Recorded information

-- ==== Sys2Proof/Tests/Slice0.lean ====
section
/-! SUPPORT. Tests, each on one step from a small state, and one witness for every statement with hypotheses. Expected values are
those of spec/95_test_vectors.md (E<n>, V<n>) or of the rule named; none is the model's own answer. -/

namespace Sys2Proof.Tests

open Sys2Proof Sys2Proof.Machine

/-- The state a result holds, the reset state where it holds none. -/
def stateOf : Result → State
  | .next t => t
  | .fault _ => State.reset
  | .refused _ => State.reset

/-- The state after the commands, from reset. -/
def after (is : List Instr) : State := stateOf (execAll is State.reset)

/-- "md5" and "sha" of 95_test_vectors.md section 3. -/
def started (alg : Alg) : State := after [.init (algParam alg) []]

/-- "md5/abc" and "sha/abc". -/
def fed (alg : Alg) : State := after [.init (algParam alg) [], .absorb 0 [0x61, 0x62, 0x63]]

/-- A state in the given phase, with n bytes of 0x61 fed to it and none compressed. -/
def small (ph : Phase) (alg : Alg) (n : Nat) : State :=
  { State.reset with
    phase := ph
    alg := alg
    h := Vector.ofFn fun k => BitVec.ofNat 32 (0x01010101 * (k.val + 1))
    buf := Vector.replicate 64 0x61
    bufLen := BitVec.ofNat 6 n
    len := BitVec.ofNat 64 n }

/-- What a command comes to: its response, STATUS, LEN and H. -/
def outcome (i : Instr) (s : State) : Option Response × Word × U64 × List Word :=
  let t := stateOf (exec i s)
  (t.responses.getLast?, statusWord t, t.len, t.h.toList)

/-- "md5/fin": H as E25 gives it. -/
def finishedMd5 : State :=
  { fed .md5 with
    phase := .final, bufLen := 0
    h := #v[0x98500190, 0xb04fd23c, 0x7d3f96d6, 0x727fe128, 0, 0, 0, 0] }

/-! ### WellFormed, decoding, encoding -/

theorem test_wellFormed_refuses_payload_of_65536 (p : BitVec 8) (b : Byte) :
    (Instr.absorb p (List.replicate 65536 b)).wellFormed = false := by
  simp only [Instr.wellFormed, Instr.payload, List.length_replicate]; decide

theorem test_wellFormed_accepts_payload_of_65535 (p : BitVec 8) (b : Byte) :
    (Instr.absorb p (List.replicate 65535 b)).wellFormed = true := by
  simp only [Instr.wellFormed, Instr.payload, List.length_replicate]; decide

/-- R84, R85: OP in bits 31:24, P in bits 23:16, N in bits 15:0; one word of each row of the opcode map. -/
theorem test_decode_init : decode [.header 0b00000001000000010000000000000000#32] = .command (.init 1 []) [] := by decide

theorem test_decode_absorb :
    decode [.header 0b00000010000000000000000000000010#32, .byte 0x80, .byte 0x00] = .command (.absorb 0 [0x80, 0x00]) [] := by decide

theorem test_decode_finalize : decode [.header 0b00000011000000000000000000000000#32] = .command (.finalize 0 []) [] := by decide

theorem test_decode_readDigest : decode [.header 0b00000100000000000000000000000000#32] = .command (.readDigest 0 []) [] := by decide

theorem test_decode_readHex : decode [.header 0b00000101100000000000000000000000#32] = .command (.readHex 0x80 []) [] := by decide

theorem test_decode_compress :
    decode (.header 0b00000110000000000000000001000000#32 :: List.replicate 64 (.byte 0xff)) =
      .command (.compress 0 (List.replicate 64 0xff)) [] := by decide +kernel

theorem test_decode_loadState :
    decode (.header 0b00000111000000000000000000010000#32 :: List.replicate 17 (.byte 0x01)) =
      .command (.loadState 0 (List.replicate 16 0x01)) [.byte 0x01] := by decide

theorem test_decode_readState : decode [.header 0b00001000000000000000000000000000#32] = .command (.readState 0 []) [] := by decide

theorem test_decode_readStatus :
    decode [.header 0b00001001000000000000000000000001#32, .byte 0x00] = .command (.readStatus 0 [0x00]) [] := by decide

theorem test_decode_readLen :
    decode [.header 0b00001010000000000000000000000000#32, .reset] = .command (.readLen 0 []) [.reset] := by decide

/-- R82, R84: a reserved OP is framed by its N like any other. -/
theorem test_decode_reserved :
    decode [.header 0x0B000001, .byte 0x07, .header 0x09000000] = .reservedOpcode 0x0B [.header 0x09000000] := by decide

/-- R89: `COMPRESS` encodes hdr 0x06000040. -/
theorem test_encode_compress :
    encode (.compress 0 (List.replicate 64 0)) = .header 0x06000040 :: List.replicate 64 (.byte 0x00) := by decide

/-- R83: no two rows of the opcode map share an OP. -/
theorem test_opcodes_distinct : (opcodeTable.map (·.op)).Nodup := by decide
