-- ==== Sys2Proof/Laws/Decode.lean ====
section
/-! SUPPORT. The laws of the opcode map and of the decoder's one lookup. -/

namespace Sys2Proof

/-- `op[7:6]` counts the operand bytes of the row's format (30_encoding.md R108). -/
theorem nopnd_opcodeOf (m : Mnemonic) : nopnd (opcodeOf m) = (opcodeMap m).format.operandCount := by
  cases m <;> decide

/-- The length a row's opcode gives is its operand bytes and the opcode (30_encoding.md R102). -/
theorem ilen_opcodeOf (m : Mnemonic) : ilen (opcodeOf m) = (opcodeMap m).format.operandCount + 1 := by
  cases m <;> decide

/-- The map is injective (30_encoding.md R108). -/
theorem opcodeOf_injective {m n : Mnemonic} (h : opcodeOf m = opcodeOf n) : m = n := by
  cases m <;> cases n <;> first | rfl | (revert h; decide)

theorem mem_allMnemonics (m : Mnemonic) : m ∈ allMnemonics := by cases m <;> decide

/-- A row's opcode decodes to it where it is present, and to nothing where it is not (30_encoding.md R110). -/
theorem decodeOpcode_opcodeOf (aluExt : Bool) (m : Mnemonic) :
    decodeOpcode aluExt (opcodeOf m) = if presentUnder aluExt m then some m else none := by
  cases aluExt <;> cases m <;> decide

/-- What the lookup finds has the opcode looked up and is present. -/
theorem decodeOpcode_some {aluExt : Bool} {op : Byte} {m : Mnemonic} (h : decodeOpcode aluExt op = some m) :
    opcodeOf m = op ∧ presentUnder aluExt m = true := by
  have := List.find?_some h
  simpa using this

/-- Where the lookup finds nothing, the byte is the opcode of no present row (30_encoding.md R111). -/
theorem decodeOpcode_none {aluExt : Bool} {op : Byte} (h : decodeOpcode aluExt op = none) (m : Mnemonic)
    (hp : presentUnder aluExt m = true) : opcodeOf m ≠ op := by
  have := List.find?_eq_none.mp h m (mem_allMnemonics m)
  intro e
  simp [e, hp] at this

theorem presentUnder_mnemonicOf (aluExt : Bool) (i : Instr) : presentUnder aluExt (mnemonicOf i) = i.present aluExt := by
  cases i <;> rfl

end Sys2Proof
end

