-- ==== Sys2Proof/Laws/Ops.lean ====
section
/-! SUPPORT. One lemma per shared operation that says everything it can do, so that no proof unfolds it again. -/

namespace Sys2Proof.Machine

open Sys2Proof

/-! ## Ending an instruction -/

@[simp] theorem finish_ok (op : Byte) (s t : State) : finish op s (.ok t) = .next t := rfl

@[simp] theorem finish_error (op : Byte) (s : State) (r : Raise) :
    finish op s (.error r) = .next (takeFault r (some op) s) := rfl

/-- What an ended instruction answers: its own next state, or its fault taken from the state it started in. -/
theorem finish_cases {op : Byte} {s t : State} {result : Except Raise State} (h : finish op s result = .next t) :
    result = .ok t ∨ ∃ r, result = .error r ∧ t = takeFault r (some op) s := by
  cases result with
  | ok u => exact .inl (by simpa using h)
  | error r => exact .inr ⟨r, rfl, by simpa using h.symm⟩

/-- Every meaning ends through `finish`, under its own opcode. -/
theorem exec_eq_finish (i : Instr) (s : State) : ∃ r, exec i s = finish (opcodeOf (mnemonicOf i)) s r := by
  cases i <;>
    simp only [exec, mnemonicOf, execHlt, execRet, execPush, execPop, execPrn, execCall, execJmp, execJeq, execJne, execLdi,
      execAdd, execSub, execMul, execCmp, execAnd, execOr, execXor] <;>
    exact ⟨_, rfl⟩

/-! ## Operands -/

theorem regOperand_valid {b : Byte} (h : b.toNat < 8) : regOperand b = .ok ⟨b.toNat, h⟩ := by
  simp [regOperand, h]

theorem regOperand_invalid {b : Byte} (h : 8 ≤ b.toNat) : regOperand b = .error (outOfRange .register b.toNat) := by
  simp [regOperand, Nat.not_lt.mpr h]

theorem rrOperands_valid {a b : Byte} (ha : a.toNat < 8) (hb : b.toNat < 8) :
    rrOperands a b = .ok (⟨a.toNat, ha⟩, ⟨b.toNat, hb⟩) := by
  simp [rrOperands, regOperand_valid ha, regOperand_valid hb, bind, Except.bind]

theorem rrOperands_invalidA {a : Byte} (b : Byte) (ha : 8 ≤ a.toNat) :
    rrOperands a b = .error (outOfRange .register a.toNat) := by
  simp [rrOperands, regOperand_invalid ha, bind, Except.bind]

theorem rrOperands_invalidB {a b : Byte} (ha : a.toNat < 8) (hb : 8 ≤ b.toNat) :
    rrOperands a b = .error (outOfRange .register b.toNat) := by
  simp [rrOperands, regOperand_valid ha, regOperand_invalid hb, bind, Except.bind]

theorem returnAddress_fits {s : State} (h : s.pc.toNat + 2 ≤ 255) :
    returnAddress s = .ok (BitVec.ofNat 8 (s.pc.toNat + 2)) := by
  simp [returnAddress, Nat.not_lt.mpr h]

theorem returnAddress_tooBig {s : State} (h : 255 < s.pc.toNat + 2) :
    returnAddress s = .error (outOfRange .value (s.pc.toNat + 2)) := by
  simp [returnAddress, h]

/-! ## Stack -/

theorem stackRoom_ok {s : State} (h : s.sp ≠ 0#8) : stackRoom s = .ok () := by simp [stackRoom, h]

theorem stackRoom_full {s : State} (h : s.sp = 0#8) : stackRoom s = .error (stackOverflow s.sp) := by
  simp [stackRoom, h]

/-- A push stores at SP and decrements SP; its address always exists, so it never raises (20_memory.md R71). -/
theorem pushByte_eq (v : Byte) (s : State) :
    pushByte v s = .ok { s with mem := Memory.write s.mem s.sp.toNat v, x := s.x.set 7 (s.sp - 1#8) } := by
  have : ¬ s.sp.toNat > 255 := by have := s.sp.isLt; omega
  simp [pushByte, memWrite, this, bind, Except.bind, writeReg, spIndex]

/-- A pop reads at SP + 1 and leaves SP there; with SP at 255 it raises, and nothing else raises (20_memory.md R71). -/
theorem popByte_eq {s : State} (h : s.sp ≠ 255#8) :
    popByte s = .ok (Memory.read s.mem (s.sp + 1#8).toNat, { s with x := s.x.set 7 (s.sp + 1#8) }) := by
  have : ¬ (s.sp + 1#8).toNat > 255 := by have := (s.sp + 1#8).isLt; omega
  simp only [popByte, stackItem, h, memRead, sp_writeReg_spIndex, if_neg this, if_false, bind, Except.bind, writeReg_mem]
  rfl

theorem popByte_empty {s : State} (h : s.sp = 255#8) : popByte s = .error (stackUnderflow s.sp) := by
  simp [popByte, stackItem, h, bind, Except.bind]

/-! ## The ALU -/

/-- An ALU instruction with valid operands writes its output and advances. -/
theorem aluBody_valid (m : Mnemonic) (f : AluOp) {a b : Byte} (ha : a.toNat < 8) (hb : b.toNat < 8) (s : State) :
    aluBody m (some f) a b s =
      .ok (advance m (writeAluOut ⟨a.toNat, ha⟩ (alu f (readReg s ⟨a.toNat, ha⟩) (readReg s ⟨b.toNat, hb⟩)) s)) := by
  simp [aluBody, rrOperands_valid ha hb, aluRequest, bind, Except.bind]

/-- Every result of an ALU instruction: its effect with valid operands, else the register fault of the first bad one. -/
theorem aluBody_cases (m : Mnemonic) (f : AluOp) (a b : Byte) (s : State) :
    (∃ ra rb, aluBody m (some f) a b s = .ok (advance m (writeAluOut ra (alu f (readReg s ra) (readReg s rb)) s))) ∨
    ∃ v : Byte, 8 ≤ v.toNat ∧ aluBody m (some f) a b s = .error (outOfRange .register v.toNat) := by
  by_cases ha : a.toNat < 8
  · by_cases hb : b.toNat < 8
    · exact .inl ⟨_, _, aluBody_valid m f ha hb s⟩
    · have hb := Nat.not_lt.mp hb
      exact .inr ⟨b, hb, by simp [aluBody, rrOperands_invalidB ha hb, bind, Except.bind]⟩
  · have ha := Nat.not_lt.mp ha
    exact .inr ⟨a, ha, by simp [aluBody, rrOperands_invalidA b ha, bind, Except.bind]⟩

theorem aluExtBody_on {s : State} (h : s.aluExt = true) (m : Mnemonic) (f : Option AluOp) (a b : Byte) :
    aluExtBody m f a b s = aluBody m f a b s := if_pos h

theorem aluExtBody_off {s : State} (h : s.aluExt = false) (m : Mnemonic) (f : Option AluOp) (a b : Byte) :
    aluExtBody m f a b s = .error (invalidOpcode (opcodeOf m)) := if_neg (by simp [h])

/-- A request outside the ALU's set raises `UnsupportedOperation` (42_alu.md R192). -/
theorem aluRequest_unsupported (a b : Byte) : aluRequest none a b = .error unsupportedOperation := rfl

/-! ## Branches -/

theorem branchBody_valid (m : Mnemonic) (taken : Bool) {reg : Byte} (h : reg.toNat < 8) (s : State) :
    branchBody m taken reg s = .ok (if taken then jumpTo (readReg s ⟨reg.toNat, h⟩) s else advance m s) := by
  simp only [branchBody, regOperand_valid h, bind, Except.bind]

theorem branchBody_invalid (m : Mnemonic) (taken : Bool) {reg : Byte} (h : 8 ≤ reg.toNat) (s : State) :
    branchBody m taken reg s = .error (outOfRange .register reg.toNat) := by
  simp only [branchBody, regOperand_invalid h, bind, Except.bind]

/-! ## Memory access -/

theorem memRead_ok {kind : FaultKind} {m : Memory} {a : Nat} (h : a ≤ 255) :
    memRead kind m a = .ok (Memory.read m a) := by simp [memRead, Nat.not_lt.mpr h]

theorem memRead_outside {kind : FaultKind} {m : Memory} {a : Nat} (h : 255 < a) :
    memRead kind m a = .error (outOfRange kind a) := by simp [memRead, h]

/-! ## The step -/

theorem step_running {s : State} (h : s.engine = .running) :
    step s = match fetch s with
      | .instr i => exec i s
      | .raised r opcode => .next (takeFault r opcode s) := by
  cases hf : fetch s <;> simp [step, h, hf]

theorem step_ended {s : State} (h : s.engine ≠ .running) : step s = .next s := by
  unfold step
  split <;> simp_all

end Sys2Proof.Machine
end

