/-! ## What it does where its row is present -/

/-- A present ALU instruction makes the register check and no other (60_exceptions.md R292). -/
theorem raised_aluInstr {f : AluOp} {s : State} (hpresent : presentUnder s.aluExt (aluRow f) = true) (a b : Byte) :
    raised (aluInstr f a b) s = operandRaise [a, b] := by
  rw [raised, if_pos ((present_aluInstr ..).trans hpresent), regOperands_aluInstr, stackRaise_aluInstr, Option.or_none]

/-- With valid operands the ALU's output is written to `regA` or to FL, both sources read before it (42_alu.md R190). -/
theorem exec_aluInstr {f : AluOp} {s : State} (hpresent : presentUnder s.aluExt (aluRow f) = true) {a b : Byte}
    (ha : a.toNat < 8) (hb : b.toNat < 8) :
    exec (aluInstr f a b) s =
      .next (advance (aluRow f) (writeAluOut ⟨a.toNat, ha⟩ (alu f s.x[a.toNat] s.x[b.toNat]) s)) := by
  have hraised : raised (aluInstr f a b) s = none := by
    rw [raised_aluInstr hpresent, operandRaise_valid ha, operandRaise_valid hb, operandRaise_nil]
  rw [exec_of_completes hraised, effect_aluInstr, aluEffect, readReg_regIndex_of_lt s ha, readReg_regIndex_of_lt s hb,
    regIndex_of_lt ha]

theorem registerResult_aluInstr {f : AluOp} {g : Byte → Byte → Byte} (hresult : ∀ u v, alu f u v = .res (g u v))
    {s : State} (hpresent : presentUnder s.aluExt (aluRow f) = true) : RegisterResult (aluInstr f) g s := by
  intro a b ha hb
  rw [exec_aluInstr hpresent ha hb, hresult, advance_aluRow]
  rfl

/-- A bad `regA` is found first; a bad `regB` is found where `regA` is valid (42_alu.md section 2). -/
theorem badRegistersFault_aluInstr {f : AluOp} {s : State} (hpresent : presentUnder s.aluExt (aluRow f) = true) :
    BadRegistersFault (aluInstr f) (opcodeOf (aluRow f)) s := by
  refine fun a b => ⟨fun ha => ?_, fun ha hb => ?_⟩
  · have hraised := (raised_aluInstr hpresent a b).trans (operandRaise_invalid ha [b])
    rw [exec_of_raised hraised, mnemonicOf_aluInstr, takeFault_outOfRange_byte]
  · have hraised := (raised_aluInstr hpresent a b).trans ((operandRaise_valid ha [b]).trans (operandRaise_invalid hb []))
    rw [exec_of_raised hraised, mnemonicOf_aluInstr, takeFault_outOfRange_byte]

/-! ## Where its row is absent -/

theorem raised_of_absent {i : Instr} {s : State} (h : i.present s.aluExt = false) :
    raised i s = some (invalidOpcode (opcodeOf (mnemonicOf i))) := by
  rw [raised, h, if_neg Bool.false_ne_true]

theorem absentFaults_aluInstr {f : AluOp} (h : (opcodeMap (aluRow f)).aluExtOnly = true) :
    AbsentFaults (aluInstr f) (opcodeOf (aluRow f)) := by
  intro s a b hoff
  have habsent : (aluInstr f a b).present s.aluExt = false := by
    rw [present_aluInstr, presentUnder_of_aluExtOnly h, hoff]
  rw [exec_of_raised (raised_of_absent habsent), mnemonicOf_aluInstr]
  rfl

/-! ## The rules -/

/-- The rule of an operation whose row is always present and whose result goes to a register. -/
theorem aluInstr_rule {f : AluOp} {g : Byte → Byte → Byte} (halways : (opcodeMap (aluRow f)).aluExtOnly = false)
    (hresult : ∀ u v, alu f u v = .res (g u v)) :
    (∀ a b, encode (aluInstr f a b) = [opcodeOf (aluRow f), a, b]) ∧
    (∀ s, RegisterResult (aluInstr f) g s ∧ BadRegistersFault (aluInstr f) (opcodeOf (aluRow f)) s) ∧
    OperandFetchFaults (opcodeOf (aluRow f)) 3 := by
  refine ⟨encode_aluInstr f, fun s => ?_, operandFetchFaults_aluRow f⟩
  have hpresent := presentUnder_of_always halways s.aluExt
  exact ⟨registerResult_aluInstr hresult hpresent, badRegistersFault_aluInstr hpresent⟩

/-- The rule of an operation of the `ALU_EXT` group, whose row is present where `ALU_EXT` is on (30_encoding.md R109). -/
theorem aluInstr_ext_rule {f : AluOp} {g : Byte → Byte → Byte} (hext : (opcodeMap (aluRow f)).aluExtOnly = true)
    (hresult : ∀ u v, alu f u v = .res (g u v)) :
    (∀ a b, encode (aluInstr f a b) = [opcodeOf (aluRow f), a, b]) ∧
    (∀ s : State, s.aluExt = true →
      RegisterResult (aluInstr f) g s ∧ BadRegistersFault (aluInstr f) (opcodeOf (aluRow f)) s) ∧
    AbsentFaults (aluInstr f) (opcodeOf (aluRow f)) ∧
    OperandFetchFaults (opcodeOf (aluRow f)) 3 := by
  refine ⟨encode_aluInstr f, fun s hon => ?_, absentFaults_aluInstr hext, operandFetchFaults_aluRow f⟩
  have hpresent := (presentUnder_of_aluExtOnly hext s.aluExt).trans hon
  exact ⟨registerResult_aluInstr hresult hpresent, badRegistersFault_aluInstr hpresent⟩

/-- Settles O17: ADD is always present, and its result is `alu_add`'s. -/
theorem addRule : Obligations.AddRule := aluInstr_rule (f := .add) rfl alu_add

/-- Settles O18: MUL is always present, and its result is `alu_mul`'s. -/
theorem mulRule : Obligations.MulRule := aluInstr_rule (f := .mul) rfl alu_mul

/-- Settles O19: the output of CMP is `compareFlags` of the two registers, and it goes to FL. -/
theorem cmpRule : Obligations.CmpRule := by
  have hpresent (s : State) : presentUnder s.aluExt (aluRow .cmp) = true := presentUnder_of_always rfl s.aluExt
  refine ⟨encode_aluInstr .cmp, fun s a b ha hb => ?_, fun s => badRegistersFault_aluInstr (hpresent s),
    operandFetchFaults_aluRow .cmp⟩
  exact exec_aluInstr (hpresent s) ha hb

/-- Settles O20: SUB belongs to the `ALU_EXT` group, and its result is `alu_sub`'s. -/
theorem subRule : Obligations.SubRule := aluInstr_ext_rule (f := .sub) rfl alu_sub

/-- Settles O21: AND belongs to the `ALU_EXT` group, and the ALU answers the bitwise and. -/
theorem andRule : Obligations.AndRule := aluInstr_ext_rule (f := .and) rfl fun _ _ => rfl

/-- Settles O22: OR belongs to the `ALU_EXT` group, and the ALU answers the bitwise or. -/
theorem orRule : Obligations.OrRule := aluInstr_ext_rule (f := .or) rfl fun _ _ => rfl

/-- Settles O23: XOR belongs to the `ALU_EXT` group, and the ALU answers the bitwise exclusive or. -/
theorem xorRule : Obligations.XorRule := aluInstr_ext_rule (f := .xor) rfl fun _ _ => rfl

end Sys2Proof.Machine
end

section
/-! The stack (43_stack.md): the slot a push fills and a pop reads, the two bounds, and PUSH and POP. -/

namespace Sys2Proof.Machine

open Sys2Proof

/-! ## The bounds -/

theorem overflowRaise_eq_none {s : State} : overflowRaise s = none ↔ s.sp ≠ 0#8 := by simp [overflowRaise]

theorem overflowRaise_of_zero {s : State} (h : s.x[7] = 0#8) : overflowRaise s = some (stackOverflow 0#8) := by
  rw [← sp_eq] at h
  rw [overflowRaise, if_pos h, h]

theorem underflowRaise_eq_none {s : State} : underflowRaise s = none ↔ s.sp ≠ 255#8 := by simp [underflowRaise]

theorem underflowRaise_of_last {s : State} (h : s.x[7] = 255#8) :
    underflowRaise s = some (stackUnderflow 255#8) := by
  rw [← sp_eq] at h
  rw [underflowRaise, if_pos h, h]

/-- An instruction that raises nothing has passed its stack checks. -/
theorem stackRaise_of_raised {i : Instr} {s : State} (h : raised i s = none) : stackRaise i s = none := by
  simp only [raised] at h
  split at h
  · exact (Option.or_eq_none_iff.mp h).2
  · cases h

/-- The record of a full stack (60_exceptions.md R283). -/
theorem exec_of_stackOverflow {i : Instr} {s : State} (h : raised i s = some (stackOverflow 0#8)) :
    exec i s = .next (faulted s (some (opcodeOf (mnemonicOf i))) .stackOverflow none 0#9) := exec_of_raised h

/-- The record of an empty stack (60_exceptions.md R284). -/
theorem exec_of_stackUnderflow {i : Instr} {s : State} (h : raised i s = some (stackUnderflow 255#8)) :
    exec i s = .next (faulted s (some (opcodeOf (mnemonicOf i))) .stackUnderflow none 255#9) := exec_of_raised h

/-! ## A pop after a push -/

theorem sp_pushed (v : Byte) (s : State) : (pushed v s).sp = s.sp - 1#8 := sp_writeReg_spIndex ..

/-- A push that had room leaves an item to pop. -/
theorem sp_pushed_ne_last {s : State} (h : s.sp ≠ 0#8) (v : Byte) : (pushed v s).sp ≠ 255#8 := by
  rw [sp_pushed]
  bv_omega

Task instructions
Retype exactly the lines above, from the one with "(30_encoding.md R111). -/" through the one with "simp [e, hp] at this", inclusive.

Result
/-- Where the lookup finds nothing, the byte is the opcode of no present row (30_encoding.md R111). -/
theorem decodeOpcode_none {aluExt : Bool} {op : Byte} (h : decodeOpcode aluExt op = none) (m : Mnemonic)
    (hp : presentUnder aluExt m = true) : opcodeOf m ≠ op := by
  have := List.find?_eq_none.mp h m (mem_allMnemonics m)
  intro e
  simp [e, hp] at this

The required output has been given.